(Data excerpts)
theorem w_ModeRequests_undeclared : ∃ codes body u, Received 0x82 codes false body (advance 0 (secured inStart)) u ∧
    requestable u (bits 55 53 (leAt body 0 8)) = false := by
  have h := receivedMode 1 0 (by decide +kernel) (by decide +kernel) (by decide +kernel) (secured inStart) rfl rfl rfl
    (by decide +kernel) rfl rfl
  refine ⟨_, _, _, h, ?_⟩
  rw [afterRx, receive_eq]
  decide +kernel

theorem w_ModeRequests_latched : ∃ codes body u, Received 0x82 codes false body (advance 0 (secured (declared { inMode 5 with seq := { (inMode 5).seq with latch := some (request 1 r0) } }))) u ∧
    requestable u (bits 55 53 (leAt body 0 8)) = true ∧
    (bits 55 53 (leAt body 0 8) = 6 → bits 52 50 (leAt body 0 8) = 0) ∧ u.phase ≠ .safeStop ∧ u.seq.latch ≠ none := by
  have h := receivedMode 1 0 (by decide +kernel) (by decide +kernel) (by decide +kernel)
    (secured (declared { inMode 5 with seq := { (inMode 5).seq with latch := some (request 1 r0) } })) rfl rfl rfl
    (by decide +kernel) rfl rfl
  refine ⟨_, _, _, h, ?_⟩
  rw [afterRx, receive_eq]
  decide +kernel

theorem w_ModeRequests_exit : ∃ codes body u, Received 0x82 codes false body (advance 0 (secured halted)) u ∧
    requestable u (bits 55 53 (leAt body 0 8)) = true ∧ u.phase = .safeStop ∧ bits 55 53 (leAt body 0 8) = 5 ∧
    exitReady u = true := by
  have h := receivedMode 5 0 (by decide +kernel) (by decide +kernel) (by decide +kernel) (secured halted) rfl rfl rfl
    (by decide +kernel) rfl rfl
  refine ⟨_, _, _, h, ?_⟩
  rw [afterRx, receive_eq]
  decide +kernel

theorem w_ModeRequests_held : ∃ codes body u, Received 0x82 codes false body (advance 0 (secured halted)) u ∧
    requestable u (bits 55 53 (leAt body 0 8)) = true ∧ u.phase = .safeStop ∧ bits 55 53 (leAt body 0 8) ≠ 5 ∧
    (bits 55 53 (leAt body 0 8) = 6 → bits 52 50 (leAt body 0 8) = 0) := by
  have h := receivedMode 1 0 (by decide +kernel) (by decide +kernel) (by decide +kernel) (secured halted) rfl rfl rfl
    (by decide +kernel) rfl rfl
  refine ⟨_, _, _, h, ?_⟩
  rw [afterRx, receive_eq]
  decide +kernel

theorem w_ModeRequests_plan : ∃ codes body u,
    Received 0x82 codes false body (advance 0 (secured { inMode 5 with legend := { r0.legend with modes := [(6, {})] } })) u ∧
    requestable u (bits 55 53 (leAt body 0 8)) = true ∧ bits 55 53 (leAt body 0 8) = 6 ∧ bits 52 50 (leAt body 0 8) ≠ 0 ∧
    tableHas u.legend.plans (bits 52 50 (leAt body 0 8)) = false := by
  have h := receivedMode 6 3 (by decide +kernel) (by decide +kernel) (by decide +kernel)
    (secured { inMode 5 with legend := { r0.legend with modes := [(6, {})] } }) rfl rfl rfl (by decide +kernel) rfl rfl
  refine ⟨_, _, _, h, ?_⟩
  rw [afterRx, receive_eq]
  decide +kernel

theorem w_ModeRequests_idleHeld : ∃ codes body u,
    Received 0x82 codes false body (advance 0 (secured (setSide .a { a0 with stopped := true, causes := [8], standstill := false } halted))) u ∧
    requestable u (bits 55 53 (leAt body 0 8)) = true ∧ u.phase = .safeStop ∧ bits 55 53 (leAt body 0 8) = 5 ∧
    exitReady u = false := by
  have h := receivedMode 5 0 (by decide +kernel) (by decide +kernel) (by decide +kernel)
    (secured (setSide .a { a0 with stopped := true, causes := [8], standstill := false } halted)) rfl rfl rfl
    (by decide +kernel) rfl rfl
  refine ⟨_, _, _, h, ?_⟩
  rw [afterRx, receive_eq]
  decide +kernel
/-! ## Safety -/

/-- `s` with channel A holding `c`. -/
def chA (c : SafeCh) : State := withA c { inMode 1 with now := sec 100 }

theorem w_ChannelTriggersStopTheDevice :
    (inStart.phase ≠ .reset ∧ (sideOf inStart .a).lastWord + us 1250 ≤ inStart.now + us 1250) ∧
    (let s := setSide .b { a0 with notice := true } inStart
     s.phase ≠ .reset ∧ (sideOf s (otherSide .a)).notice = true ∧ (sideOf s .a).stopped = false) ∧
    (let s := chA { a0 with outSince := some 0, entered := true }
     s.phase ≠ .reset ∧ (sideOf s .a).outSince = some 0 ∧ (sideOf s .a).entered = true ∧ 0 + sec 5 ≤ s.now + 0) ∧
    (let s := chA { a0 with hotOwn := 1 }
     s.phase ≠ .reset ∧ (sideOf s .a).ownFault = false ∧ (∀ x, (sideOf s .a).sensorAt = some x → x + ms 1 ≤ s.now + 0) ∧
       (540 : Int) ≤ 600 ∧ (600 : Int) ≤ 600 ∧
       1 ≤ (sideOf s .a).hotOwn ∧ (-220 : Int) < 540 ∧ ∀ v, s.thermal.tj = some v → v < 540) ∧
    (let s := chA { a0 with hotOwn := 1, sensorAt := some (sec 100 - ms 1) }
     (sideOf s .a).sensorAt = some (sec 100 - ms 1) ∧ sec 100 - ms 1 + ms 1 ≤ s.now + 0) ∧
    (let s := chA { a0 with sout := true, soutRun := 1, testSample := some (sec 100) }
     s.phase ≠ .reset ∧ false ≠ (sideOf s .a).sout ∧ 1 ≤ (sideOf s .a).soutRun ∧
       (sideOf s .a).testSample = some (sec 100) ∧ sec 100 ≤ s.now + 0) ∧
    ((List.replicate 32 (false, false, true)).length = 32 ∧ spinning.phase = .spinUp ∧
      spinning.safety.gateTested = false ∧ beforeFrames spinning = true ∧ (List.replicate 32 (false, false, true)).all gateOk = true ∧
      (List.replicate 32 (true, false, true)).all gateOk = false) := by decide +kernel

theorem w_StandstillAfterOneSecond :
    (let s := chA { a0 with torqueOff := some 0, standstill := false, lastEdge := some (sec 99) }
     (sideOf s .a).torqueOff = some 0 ∧ (sideOf s .a).standstill = false ∧
       max 0 ((sideOf s .a).lastEdge.getD 0) + sec 1 ≤ s.now + 0 ∧ (sideOf s (otherSide .a)).standstill = true) ∧
    (let s := setSide .b { a0 with standstill := false }
        (chA { a0 with torqueOff := some (sec 100), standstill := false })
     (sideOf s .a).torqueOff = some (sec 100) ∧ (sideOf s .a).standstill = false ∧
       (sideOf s (otherSide .a)).standstill = false ∧
       s.now + (sec 1 - 1) < max (sec 100) ((sideOf s .a).lastEdge.getD 0) + sec 1) := by decide +kernel

theorem w_SpeedWindow :
    (sideOf (chA a0) .a).lastEdge = none ∧
    (let s := chA { a0 with lastEdge := some 0, inWindow := true }
     s.phase ≠ .reset ∧ (1#3) ≠ 0 ∧ (1#3) ≠ 7 ∧ (sideOf s .a).lastEdge = some 0 ∧ 0 < s.now + 0 ∧
       rateWithin s (s.now + 0 - 0) 95 105 = false ∧ (sideOf s .a).inWindow = true) ∧
    (let s := { chA { a0 with lastEdge := some 0, regain := 15 } with now := hallSetpoint r0 }
     rateWithin s (s.now + 0 - 0) 96 104 = true ∧ 15 ≤ (sideOf s .a).regain) ∧
    (let s := chA { a0 with lastEdge := some 0, inWindow := true, entered := true }
     (sideOf s .a).lastEdge = some 0 ∧ (sideOf s .a).inWindow = true ∧
       100 * hallSetpoint s < 95 * (s.now + 0 - 0) ∧ (sideOf s .a).entered = true) ∧
    (let s := chA { a0 with entry := some (sec 99, 1), stopped := true, motEn := true }
     (sideOf s .a).entry = some (sec 99, 1) ∧ (sideOf s .a).stopped = true ∧ (sideOf s .a).motEn = true ∧
       chanSpeed (advance 0 s) (sideOf s .a) < 1 / 50) := by decide +kernel

/-- A channel with Hall edges at the setpoint. -/
def chTurning : SafeCh := { a0 with lastEdge := some 0, interval := hallSetpoint r0, hall := 1 }
def turned (now : Nat) : State := { withA chTurning (inMode 1) with now := now }

/-- Time from the edge to B_n. -/
def untilBn : Nat := toBoundary r0 chTurning.cycle chTurning.hall chTurning.interval

theorem toBoundary_legend (s t : State) (h : s.legend = t.legend) : toBoundary s = toBoundary t := by
  funext a b c
  simp only [toBoundary, edgePhase, facetTime, h]

theorem facetTime_legend (s t : State) (h : s.legend = t.legend) : facetTime s = facetTime t := by
  funext a
  simp only [facetTime, h]

theorem predicted_of {s : State} {c : SafeCh} {e : Nat} (hl : c.lastEdge = some e) (hi : c.interval ≠ 0)
    (h1 : e + toBoundary s c.cycle c.hall c.interval ≤ s.now)
    (h2 : s.now - (e + toBoundary s c.cycle c.hall c.interval) + facetTime s c.interval / 2 < facetTime s c.interval) :
    predictedBn s c = some (e + toBoundary s c.cycle c.hall c.interval) := by
  simp only [predictedBn, hl, if_neg hi, if_pos h1, Nat.div_eq_of_lt h2, Nat.zero_mul, Nat.add_zero]

theorem predicted_turned (s : State) (c : SafeCh) (hs : s.legend = r0.legend) (hn : s.now = 0) (hl : c.lastEdge = some 0)
    (hi : c.interval = hallSetpoint r0) (hc : c.cycle = chTurning.cycle) (hh : c.hall = 1) (k : Nat) (hk : k < 10000000) :
    predictedBn (advance (untilBn + k) s) c = some untilBn := by
  have b : 0 + toBoundary (advance (untilBn + k) s) c.cycle c.hall c.interval = untilBn := by
    rw [Nat.zero_add, toBoundary_legend (advance (untilBn + k) s) r0 (by simp [hs]), hi, hc, hh, untilBn]; rfl
  have n : (advance (untilBn + k) s).now = untilBn + k := by rw [advance_now, hn]; exact Nat.zero_add _
  have t : 100000000 < facetTime r0 (hallSetpoint r0) := by decide +kernel
  have f : facetTime (advance (untilBn + k) s) c.interval = facetTime r0 (hallSetpoint r0) := by
    rw [facetTime_legend (advance (untilBn + k) s) r0 (by simp [hs]), hi]
  have h : c.interval ≠ 0 := by rw [hi]; decide +kernel
  rw [predicted_of (e := 0) hl h (by rw [b, n]; omega) (by rw [b, n, f]; omega), b]

theorem begun_none (s : State) (p : Nat) (h : (sideOf s .a).gapBn = none) : gapBegun (advance 0 s) (sideOf s .a) p = false := by
  simp [gapBegun, h]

• [Task directions] All lines in the entries above that hold the word "hotOwn" need to be copied.

• [Problem solution]
    (let s := chA { a0 with hotOwn := 1 }
       1 ≤ (sideOf s .a).hotOwn ∧ (-220 : Int) < 540 ∧ ∀ v, s.thermal.tj = some v → v < 540) ∧
    (let s := chA { a0 with hotOwn := 1, sensorAt := some (sec 100 - ms 1) }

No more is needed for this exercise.